I noticed that there was no traffic coming from anywhere except the outgoing port on the firewall.

Then I became more interested in the IP address being connected to and the port (443 or HTTPS in this case). Connecting to the IP on port 443 didn’t turn up anything interesting (except they used Red Hat Enterprise Linux). Looking up the IP address in a whois listing showed that the IP address was very similar to that of the firewall maker – very interesting indeed. Looking up the IP in reverse DNS showed it to be an Amazon AWS host in Ireland.

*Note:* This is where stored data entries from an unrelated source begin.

-- ==== Sys2Proof/Laws/Ops.lean ====
section
/-! SUPPORT. One lemma per shared operation that says everything it can do; the provers cite these instead of unfolding. -/

namespace Sys2Proof.Machine

/-! ### Codec -/

@[simp] theorem length_header (flag : Byte) (seq ack : Seq) (n : Nat) : (header flag seq ack n).length = 7 := rfl

@[simp] theorem length_encodeFrame (flag : Byte) (seq ack : Seq) (payload : List Byte) :
    (encodeFrame flag seq ack payload).length = payload.length + 9 := by
  simp [encodeFrame]; omega

/-- A 16-bit field read back from its two bytes (R50, R70). -/
@[simp] theorem be16_hiByte_loByte (v : BitVec 16) : be16 (hiByte v) (loByte v) = v := by
  apply BitVec.eq_of_getLsbD_eq
  intro i hi
  unfold be16 hiByte loByte
  rw [BitVec.getLsbD_append]
  by_cases h : i < 8
  · simp [h]
  · have e : 8 + (i - 8) = i := by omega
    have h8 : i - 8 < 8 := by omega
    simp [h, e, h8]

@[simp] theorem hiByte_be16 (h l : Byte) : hiByte (be16 h l) = h := by
  ext i hi
  simp only [be16, hiByte, BitVec.getElem_extractLsb', BitVec.getLsbD_append]
  rw [if_neg (by omega), Nat.add_sub_cancel_left, BitVec.getLsbD_eq_getElem hi]

@[simp] theorem loByte_be16 (h l : Byte) : loByte (be16 h l) = l := by
  ext i hi
  simp only [be16, loByte, BitVec.getElem_extractLsb', BitVec.getLsbD_append]
  rw [if_pos (by omega)]
  simp [BitVec.getLsbD_eq_getElem hi]

@[simp] theorem tagOf_mkFlag (t : BitVec 6) (k : BitVec 2) : tagOf (mkFlag t k) = t := by
  ext i hi
  simp only [mkFlag, tagOf, BitVec.getElem_extractLsb', BitVec.getLsbD_append]
  rw [if_neg (by omega), Nat.add_sub_cancel_left, BitVec.getLsbD_eq_getElem hi]

@[simp] theorem classBits_mkFlag (t : BitVec 6) (k : BitVec 2) : classBits (mkFlag t k) = k := by
  ext i hi
  simp only [mkFlag, classBits, BitVec.getElem_extractLsb', BitVec.getLsbD_append]
  rw [if_pos (by omega)]
  simp [BitVec.getLsbD_eq_getElem hi]

/-- The checksum of a sequence continues from that of its front (R90). -/
theorem csum_append (xs ys : List Byte) : csum (xs ++ ys) = ys.foldl csumStep (csum xs) := by
  simp [csum, List.foldl_append]

/-- Everything a packet answer of DECODE says (R93): the inversion of `decodeFrame`. -/
theorem decodeFrame_packet {c : Config} {buf : List Byte} {p : Packet} {used : Nat}
    (h : decodeFrame c buf = .packet p used) :
    p = { flag := byteAt buf 0, seq := be16 (byteAt buf 1) (byteAt buf 2), ack := be16 (byteAt buf 3) (byteAt buf 4),
          payload := (buf.drop 7).take (be16 (byteAt buf 5) (byteAt buf 6)).toNat } ∧
      used = (be16 (byteAt buf 5) (byteAt buf 6)).toNat + 9 ∧
      tagOf (byteAt buf 0) = c.tag ∧ (be16 (byteAt buf 5) (byteAt buf 6)).toNat ≤ c.maxp ∧ used ≤ buf.length ∧
      csum (buf.take (used - 2)) = be16 (byteAt buf (used - 2)) (byteAt buf (used - 1)) := by
  unfold decodeFrame at h
  simp only [hdrLen, overhead] at h
  split at h
  · cases h
  split at h
  · cases h
  split at h
  · cases h
  split at h
  · cases h
  split at h
  · cases h
  · rename_i h1 h2 h3 h4 h5
    cases h
    refine ⟨rfl, rfl, not_not.mp h2, Nat.le_of_not_lt h3, Nat.le_of_not_lt h4, ?_⟩
    have e1 : (be16 (byteAt buf 5) (byteAt buf 6)).toNat + 9 - 2 = 7 + (be16 (byteAt buf 5) (byteAt buf 6)).toNat := by
      omega
    have e2 : (be16 (byteAt buf 5) (byteAt buf 6)).toNat + 9 - 1 = 8 + (be16 (byteAt buf 5) (byteAt buf 6)).toNat := by
      omega
    rw [e1, e2]
    exact not_not.mp h5

theorem Packet.payload_le_of_decode {c : Config} {buf : List Byte} {p : Packet} {used : Nat}
    (h : decodeFrame c buf = .packet p used) : p.payload.length ≤ c.maxp ∧ used = p.payload.length + 9 ∧
      used ≤ buf.length := by
  obtain ⟨rfl, hu, -, hn, hl, -⟩ := decodeFrame_packet h
  simp only [List.length_take, List.length_drop]
  omega

/-- What a packet's instruction carries, by class bits (R66). -/
theorem Packet.instr_cases (p : Packet) :
    (classBits p.flag = 0b00 ∧ p.instr = .data p.seq p.ack p.payload) ∨
      (classBits p.flag = 0b01 ∧ p.instr = .ack p.seq p.ack p.payload) ∨
      (classBits p.flag = 0b10 ∧ p.instr = .fin p.seq p.ack p.payload) ∨
      (classBits p.flag = 0b11 ∧ p.instr = .flag11 p.seq p.ack p.payload) := by
  have hall : ∀ k : BitVec 2, k = 0 ∨ k = 1 ∨ k = 2 ∨ k = 3 := by decide
  rcases hall (classBits p.flag) with h | h | h | h <;> simp [Packet.instr, h]

/-! ### Ports -/

/-- The frame in `TXBUF` after ENCODE is the frame (R46, R95). -/
@[simp] theorem fillTx_txBytes (bs : List Byte) (s : State) : (s.fillTx bs).txBytes = bs :=
  Memory.readBytes_writeBytes_same _ _ _

@[simp] theorem txFrame_txBytes (flag : Byte) (seq ack : Seq) (pl : List Byte) (p : Phase) (s : State) :
    (txFrame flag seq ack pl p s).txBytes = encodeFrame flag seq ack pl :=
  Memory.readBytes_writeBytes_same _ _ _

/-- Everything one write can do (R48, R95). -/
theorem chanWrite_cases (k : State → State) (s : State) :
    (s.writeAnswer = .ok ∧ chanWrite k s = k (s.logWrite s.txBytes)) ∨
      (s.writeAnswer = .err ∧ chanWrite k s = (s.logWrite s.txBytes).raise .tx) := by
  unfold chanWrite
  cases h : s.writeAnswer
  · exact .inl ⟨rfl, rfl⟩
  · exact .inr ⟨rfl, rfl⟩

/-- Everything one read can do (R47, R99). -/
theorem chanRead_cases (s : State) :
    (s.readAnswer s.room = .err ∧ chanRead s = (.raised, (s.logRead s.room).raise .rx)) ∨
      (s.readAnswer s.room = .bytes [] ∧ chanRead s = (.empty, s.logRead s.room)) ∨
      ∃ bs, s.readAnswer s.room = .bytes bs ∧ bs ≠ [] ∧
        ((bs.length ≤ s.room ∧
            chanRead s = (.got, { s.logRead s.room with rx := s.rx.append bs })) ∨
          (s.room < bs.length ∧ chanRead s = (.tooLong, s.logRead s.room))) := by
  unfold chanRead
  cases h : s.readAnswer s.room with
  | err => exact .inl ⟨rfl, rfl⟩
  | bytes bs =>
    cases bs with
    | nil => exact .inr (.inl ⟨rfl, by simp⟩)
    | cons b bs =>
      refine .inr (.inr ⟨b :: bs, rfl, by simp, ?_⟩)
      by_cases hl : s.room < (b :: bs).length
      · exact .inr ⟨hl, by simp only [if_pos hl]⟩
      · exact .inl ⟨Nat.le_of_not_lt hl, by simp only [if_neg hl]; rfl⟩

/-- Everything RXREAD can do (R99). -/
theorem rxRead_cases (s : State) :
    (s.readAnswer s.room = .err ∧ rxRead s = (.raised, (s.logRead s.room).raise .rx)) ∨
      (s.readAnswer s.room = .bytes [] ∧
        rxRead s =
          (if s.conn.maxTimeout ≤ s.work.ticks + 1 then .timedOut else .tick,
            (s.logRead s.room).setTicks (s.work.ticks + 1))) ∨
      ∃ bs, s.readAnswer s.room = .bytes bs ∧ bs ≠ [] ∧
        ((bs.length ≤ s.room ∧
            rxRead s = (.got, { s.logRead s.room with rx := s.rx.append bs })) ∨
          (s.room < bs.length ∧ rxRead s = (.tooLong, s.logRead s.room))) := by
  unfold rxRead
  obtain ⟨ha, hr⟩ | ⟨ha, hr⟩ | ⟨bs, ha, hb, ⟨hl, hr⟩ | ⟨hl, hr⟩⟩ := chanRead_cases s
  · exact .inl ⟨ha, by rw [hr]⟩
  · refine .inr (.inl ⟨ha, ?_⟩)
    rw [hr]
    by_cases ht : s.conn.maxTimeout ≤ s.work.ticks + 1
    · rw [if_pos ht]; exact if_pos ht
    · rw [if_neg ht]; exact if_neg ht
  · exact .inr (.inr ⟨bs, ha, hb, .inl ⟨hl, by rw [hr]⟩⟩)
  · exact .inr (.inr ⟨bs, ha, hb, .inr ⟨hl, by rw [hr]⟩⟩)

/-- Everything NEXTFRAME can do (R100). -/
theorem nextFrame_cases (s : State) :
    (decodeFrame s.cfg s.rx.bytes = .needMore ∧ nextFrame s = (none, s)) ∨
      (∃ why, decodeFrame s.cfg s.rx.bytes = .invalid why ∧ nextFrame s = (none, { s with rx := s.rx.discard })) ∨
      ∃ p used, decodeFrame s.cfg s.rx.bytes = .packet p used ∧
        nextFrame s = (some p.instr, { s with rx := s.rx.consume used }) := by
  unfold nextFrame
  cases h : decodeFrame s.cfg s.rx.bytes with
  | needMore => exact .inl ⟨rfl, rfl⟩
  | invalid why => exact .inr (.inl ⟨why, rfl, rfl⟩)
  | packet p used => exact .inr (.inr ⟨p, used, rfl, rfl⟩)

/-! ### Launch -/

/-- Everything the launch test can do (R104, R171, R172). -/
theorem guardLaunch_cases (needsInit : Bool) (s : State) (k : Outcome) :
    (s.op = .idle ∧ (needsInit = true → s.inited = true) ∧ guardLaunch needsInit s k = k) ∨
      (s.op ≠ .idle ∧ guardLaunch needsInit s k = .refused .busyCore) ∨
      (s.op = .idle ∧ needsInit = true ∧ s.inited = false ∧ guardLaunch needsInit s k = .refused .notInited) := by
  unfold guardLaunch
  by_cases ho : s.op = .idle
  · cases needsInit
    · exact .inl ⟨ho, by simp, by simp [ho]⟩
    · cases hi : s.inited
      · exact .inr (.inr ⟨ho, rfl, rfl, by simp [ho]⟩)
      · exact .inl ⟨ho, by simp, by simp [ho]⟩
  · exact .inr (.inl ⟨ho, by simp [ho]⟩)

end Sys2Proof.Machine
end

Then I wrote a script that used lsof to watch for a connection and find the program making the connection:

#!/bin/bash

WORK=/tmp/work.$$
PORT=":443"

# Prep: erase if present
rm -f $WORK

while true ; do
    if $(lsof -ni $PORT > $WORK) ; then
        ( echo "Found ports open:" ; echo ; cat $WORK ; echo ; echo "Process data:" ; echo
          lsof $(cat $WORK | sed -n '1d; s/^[^ ]*  *\([^ ]*\).*$/-p \1 /p;') ) | \
        mail -s "Found something on port $PORT" me@myhost.example.com
        echo "Sent message at $(date)..."
    fi
done

# Clean up
rm -f $WORK

Because lsof returns 0 only if it has something to report, this works beautifully. I could have slowed it down with a sleep command, but this worked for my purposes.

It showed a program being run that was part of the firewall. Since it was running periodically, I went and looked for it in the crontab files:

grep program /etc/cron/

I found this program in a file in the /etc/anacron.hourly directory. If I had wanted to, I could have stopped the program from running at all by changing this file. I ran the commands independently of the crontab file to see what the output would be.

I was also able to get help from the program by using the option --help. The program was actually a python script located in /usr/bin, and I searched out the actual code that was called: it was compiled python source (a *.pyc file) found in /usr/lib/python2.4/site-packages/ – the compiled source can be decompiled and investigated.

If I wanted to take complete control, the program could have been renamed and a script put in its place which called the original script and did a little extra – such as report by mail every time the command runs, what the command line was, what the output was, and more.

There’s a lot that can be found out if you just know where to look.

Window Manager and xcompmgr

In my current Window Maker configuration, I use xcompmgr to create some nice shadows for the windows. The problem is that xcompmgr sometimes doesn’t realize that a window has closed, and thus the shading remains while the window is actually no longer there. It is possible to “fix” this problem by reopening the window and closing it, but this is ot workable: the only workable work-around is to restart xcompmgr; since xcompmgr is small and fast, this is not a problem.

There are a number of ways to automate this…

Currently, xcompmgr is started in ~/GNUstep/Library/WindowMaker/autostart:

xcompmgr -c -C -r 8 -l -12 -t -12 &

To make it easy to restart xcompmgr, let’s put a program around it that automatically starts the program again if it dies. Since xcompmgr does not go into the background, we can just start it up and when it exits, restart (in a loop).

With Ruby, we can do this:

#!/usr/bin/ruby
#
# xcompmgr2: run xcompmgr and keep it running:
#            permits autorestart of xcompmgr

# Get rid of any programs already running...
`pkill -x xcompmgr`

while (1==1) do

    # Main program: run it!
    `/usr/bin/xcompmgr -c -C -r 8 -l -12 -t -12`

    # Catch and log unusual exitstatus...
    if ($?.exitstatus != 15 && $?.exitstatus != 0) then
        # Not good
    end
end

If xcompmgr exits for any reason, it loops again in the infinite loop. This sort of program could be done in almost any language: certainly Perl, ksh, and PHP are up to the task (as are many others).

Thus, when xcompmgr gets confused, do this command to fix it:

pkill -x xcompmgr

The -x option makes it so that xcompmgr is killed, and not xcompmgr2: -x matches a command name exactly.